Work request: Copy each line containing the word "Bool" from the records that follow, please.

Task material:
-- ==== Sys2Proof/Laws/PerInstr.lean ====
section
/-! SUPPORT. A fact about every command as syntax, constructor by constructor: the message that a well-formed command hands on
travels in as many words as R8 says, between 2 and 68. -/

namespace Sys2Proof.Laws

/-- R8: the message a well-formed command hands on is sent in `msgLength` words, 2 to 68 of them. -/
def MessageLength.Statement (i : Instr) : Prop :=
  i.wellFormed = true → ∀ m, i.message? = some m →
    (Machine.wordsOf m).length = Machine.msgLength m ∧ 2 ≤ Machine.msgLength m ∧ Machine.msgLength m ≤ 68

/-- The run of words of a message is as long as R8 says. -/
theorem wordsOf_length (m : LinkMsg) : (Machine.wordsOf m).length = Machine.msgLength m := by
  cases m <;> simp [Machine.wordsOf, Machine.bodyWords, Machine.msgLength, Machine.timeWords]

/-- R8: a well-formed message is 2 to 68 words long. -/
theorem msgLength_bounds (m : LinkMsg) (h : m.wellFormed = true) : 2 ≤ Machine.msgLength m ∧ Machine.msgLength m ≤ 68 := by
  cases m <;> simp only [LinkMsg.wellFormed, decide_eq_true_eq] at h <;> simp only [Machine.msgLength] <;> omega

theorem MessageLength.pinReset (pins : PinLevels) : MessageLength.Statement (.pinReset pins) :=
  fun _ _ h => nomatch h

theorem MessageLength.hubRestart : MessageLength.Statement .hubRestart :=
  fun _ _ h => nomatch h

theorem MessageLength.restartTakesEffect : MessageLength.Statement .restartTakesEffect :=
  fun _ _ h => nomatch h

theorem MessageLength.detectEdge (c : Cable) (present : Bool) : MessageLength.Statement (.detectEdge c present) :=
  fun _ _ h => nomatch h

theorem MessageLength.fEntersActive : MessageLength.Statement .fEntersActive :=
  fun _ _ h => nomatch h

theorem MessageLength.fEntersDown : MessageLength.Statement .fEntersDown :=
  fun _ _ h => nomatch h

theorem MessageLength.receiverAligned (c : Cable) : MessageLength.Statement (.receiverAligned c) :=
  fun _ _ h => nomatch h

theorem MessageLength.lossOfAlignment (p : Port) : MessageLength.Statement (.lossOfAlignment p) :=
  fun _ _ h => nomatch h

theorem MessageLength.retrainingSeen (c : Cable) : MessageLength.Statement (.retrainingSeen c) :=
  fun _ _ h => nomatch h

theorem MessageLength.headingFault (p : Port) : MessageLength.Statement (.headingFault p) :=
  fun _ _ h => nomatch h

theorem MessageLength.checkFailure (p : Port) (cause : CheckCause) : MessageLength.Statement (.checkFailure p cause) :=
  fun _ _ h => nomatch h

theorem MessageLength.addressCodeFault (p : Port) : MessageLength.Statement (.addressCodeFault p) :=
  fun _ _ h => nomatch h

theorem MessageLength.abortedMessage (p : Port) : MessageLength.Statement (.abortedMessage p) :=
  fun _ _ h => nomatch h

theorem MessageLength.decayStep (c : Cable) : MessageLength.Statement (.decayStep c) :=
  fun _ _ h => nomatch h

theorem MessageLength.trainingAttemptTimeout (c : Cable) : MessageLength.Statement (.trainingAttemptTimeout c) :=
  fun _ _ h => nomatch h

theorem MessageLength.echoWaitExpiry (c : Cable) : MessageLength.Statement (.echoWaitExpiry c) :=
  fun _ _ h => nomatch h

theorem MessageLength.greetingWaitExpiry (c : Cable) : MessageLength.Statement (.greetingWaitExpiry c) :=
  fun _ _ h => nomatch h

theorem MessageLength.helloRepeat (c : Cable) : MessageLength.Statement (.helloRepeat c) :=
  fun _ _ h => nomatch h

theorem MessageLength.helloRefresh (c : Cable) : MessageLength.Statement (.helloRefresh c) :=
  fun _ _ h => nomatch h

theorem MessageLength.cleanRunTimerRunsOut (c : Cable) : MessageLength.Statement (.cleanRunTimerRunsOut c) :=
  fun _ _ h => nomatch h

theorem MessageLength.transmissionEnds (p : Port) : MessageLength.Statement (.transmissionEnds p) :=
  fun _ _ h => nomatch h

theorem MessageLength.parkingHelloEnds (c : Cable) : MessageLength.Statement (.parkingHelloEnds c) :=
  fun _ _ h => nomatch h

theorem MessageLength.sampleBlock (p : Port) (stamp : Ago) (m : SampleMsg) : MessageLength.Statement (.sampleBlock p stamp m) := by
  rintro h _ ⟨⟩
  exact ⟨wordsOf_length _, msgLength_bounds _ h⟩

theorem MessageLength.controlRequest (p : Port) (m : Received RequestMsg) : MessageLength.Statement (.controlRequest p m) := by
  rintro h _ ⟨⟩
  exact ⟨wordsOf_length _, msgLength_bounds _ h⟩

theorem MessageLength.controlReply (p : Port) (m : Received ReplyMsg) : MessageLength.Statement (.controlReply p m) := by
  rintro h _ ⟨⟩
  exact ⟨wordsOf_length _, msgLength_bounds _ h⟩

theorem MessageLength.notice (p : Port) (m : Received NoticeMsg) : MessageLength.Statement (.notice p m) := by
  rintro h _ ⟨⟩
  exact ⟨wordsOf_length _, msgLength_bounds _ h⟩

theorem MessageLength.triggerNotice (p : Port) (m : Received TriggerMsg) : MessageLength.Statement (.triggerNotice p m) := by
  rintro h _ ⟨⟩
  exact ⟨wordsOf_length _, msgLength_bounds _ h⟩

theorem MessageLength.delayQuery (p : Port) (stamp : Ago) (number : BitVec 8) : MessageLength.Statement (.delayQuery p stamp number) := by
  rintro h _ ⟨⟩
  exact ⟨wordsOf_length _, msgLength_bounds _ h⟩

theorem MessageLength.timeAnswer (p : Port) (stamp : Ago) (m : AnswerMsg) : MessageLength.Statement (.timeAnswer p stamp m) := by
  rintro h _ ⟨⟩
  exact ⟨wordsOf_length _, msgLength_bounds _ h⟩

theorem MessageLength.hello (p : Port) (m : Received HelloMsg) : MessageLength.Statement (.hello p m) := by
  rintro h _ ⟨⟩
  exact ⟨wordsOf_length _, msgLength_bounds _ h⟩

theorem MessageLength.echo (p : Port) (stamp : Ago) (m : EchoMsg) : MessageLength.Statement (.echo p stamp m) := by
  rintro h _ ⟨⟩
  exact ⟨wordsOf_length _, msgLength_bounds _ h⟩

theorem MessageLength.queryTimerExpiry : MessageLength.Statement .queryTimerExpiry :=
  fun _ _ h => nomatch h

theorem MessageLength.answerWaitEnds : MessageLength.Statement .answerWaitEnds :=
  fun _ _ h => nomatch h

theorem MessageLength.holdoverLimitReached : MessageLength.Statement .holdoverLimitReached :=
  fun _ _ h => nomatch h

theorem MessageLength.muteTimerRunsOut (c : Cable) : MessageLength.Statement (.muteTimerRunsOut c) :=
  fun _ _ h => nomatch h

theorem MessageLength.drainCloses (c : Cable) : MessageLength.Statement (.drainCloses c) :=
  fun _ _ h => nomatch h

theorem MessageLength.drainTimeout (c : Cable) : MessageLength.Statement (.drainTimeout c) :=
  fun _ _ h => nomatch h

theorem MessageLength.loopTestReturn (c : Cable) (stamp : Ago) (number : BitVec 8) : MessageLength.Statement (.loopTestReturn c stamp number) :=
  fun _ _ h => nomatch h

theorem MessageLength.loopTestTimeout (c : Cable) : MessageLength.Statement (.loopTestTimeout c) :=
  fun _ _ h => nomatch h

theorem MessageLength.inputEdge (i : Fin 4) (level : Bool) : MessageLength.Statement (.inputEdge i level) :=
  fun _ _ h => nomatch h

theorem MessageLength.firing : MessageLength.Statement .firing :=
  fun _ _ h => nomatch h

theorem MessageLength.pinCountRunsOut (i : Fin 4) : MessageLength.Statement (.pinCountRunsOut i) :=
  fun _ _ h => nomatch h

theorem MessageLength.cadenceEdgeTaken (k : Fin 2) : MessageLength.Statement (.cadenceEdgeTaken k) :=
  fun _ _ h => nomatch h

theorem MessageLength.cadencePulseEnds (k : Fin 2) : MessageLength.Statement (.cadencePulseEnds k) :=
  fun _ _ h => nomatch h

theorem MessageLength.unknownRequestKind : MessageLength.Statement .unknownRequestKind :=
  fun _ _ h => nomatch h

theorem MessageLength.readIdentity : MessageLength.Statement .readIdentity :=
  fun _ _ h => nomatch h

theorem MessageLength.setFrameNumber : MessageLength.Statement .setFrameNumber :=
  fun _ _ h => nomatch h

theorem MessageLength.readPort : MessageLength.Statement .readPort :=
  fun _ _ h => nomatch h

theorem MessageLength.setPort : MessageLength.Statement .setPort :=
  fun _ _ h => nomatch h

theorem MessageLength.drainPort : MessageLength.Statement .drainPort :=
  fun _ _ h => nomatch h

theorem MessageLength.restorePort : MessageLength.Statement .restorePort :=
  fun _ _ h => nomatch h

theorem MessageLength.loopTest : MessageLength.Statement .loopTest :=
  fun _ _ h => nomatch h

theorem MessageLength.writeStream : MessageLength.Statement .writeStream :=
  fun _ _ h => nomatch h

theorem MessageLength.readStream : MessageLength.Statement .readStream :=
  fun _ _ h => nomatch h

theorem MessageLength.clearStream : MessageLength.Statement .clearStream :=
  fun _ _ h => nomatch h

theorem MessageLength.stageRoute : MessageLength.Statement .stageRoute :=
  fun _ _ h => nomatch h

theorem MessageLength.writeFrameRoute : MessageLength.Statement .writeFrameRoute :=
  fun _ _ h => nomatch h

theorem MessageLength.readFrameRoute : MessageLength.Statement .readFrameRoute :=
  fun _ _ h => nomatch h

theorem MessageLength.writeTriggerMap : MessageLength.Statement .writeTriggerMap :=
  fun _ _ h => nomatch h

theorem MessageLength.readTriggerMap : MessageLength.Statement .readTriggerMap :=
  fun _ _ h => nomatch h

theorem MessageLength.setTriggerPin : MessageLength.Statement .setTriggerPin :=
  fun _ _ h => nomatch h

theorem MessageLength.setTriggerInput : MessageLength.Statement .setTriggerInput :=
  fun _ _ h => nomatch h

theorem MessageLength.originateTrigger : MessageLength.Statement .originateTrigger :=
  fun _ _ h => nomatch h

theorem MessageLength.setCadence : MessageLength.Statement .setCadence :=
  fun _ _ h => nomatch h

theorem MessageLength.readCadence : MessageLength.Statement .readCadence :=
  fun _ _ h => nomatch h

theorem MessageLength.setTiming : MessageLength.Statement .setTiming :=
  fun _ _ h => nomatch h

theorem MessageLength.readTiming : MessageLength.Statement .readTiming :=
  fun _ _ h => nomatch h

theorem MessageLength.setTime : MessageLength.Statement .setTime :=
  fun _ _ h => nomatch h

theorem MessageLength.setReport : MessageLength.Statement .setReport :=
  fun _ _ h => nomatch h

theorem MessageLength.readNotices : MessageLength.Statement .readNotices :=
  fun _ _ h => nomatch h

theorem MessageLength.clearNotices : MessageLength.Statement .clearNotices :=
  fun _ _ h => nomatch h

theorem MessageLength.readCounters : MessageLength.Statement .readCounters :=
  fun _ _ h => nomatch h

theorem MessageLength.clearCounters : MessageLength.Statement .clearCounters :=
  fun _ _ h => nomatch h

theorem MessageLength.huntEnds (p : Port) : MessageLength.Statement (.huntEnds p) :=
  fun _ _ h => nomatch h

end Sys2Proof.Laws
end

Solution:
theorem MessageLength.detectEdge (c : Cable) (present : Bool) : MessageLength.Statement (.detectEdge c present) :=
theorem MessageLength.inputEdge (i : Fin 4) (level : Bool) : MessageLength.Statement (.inputEdge i level) :=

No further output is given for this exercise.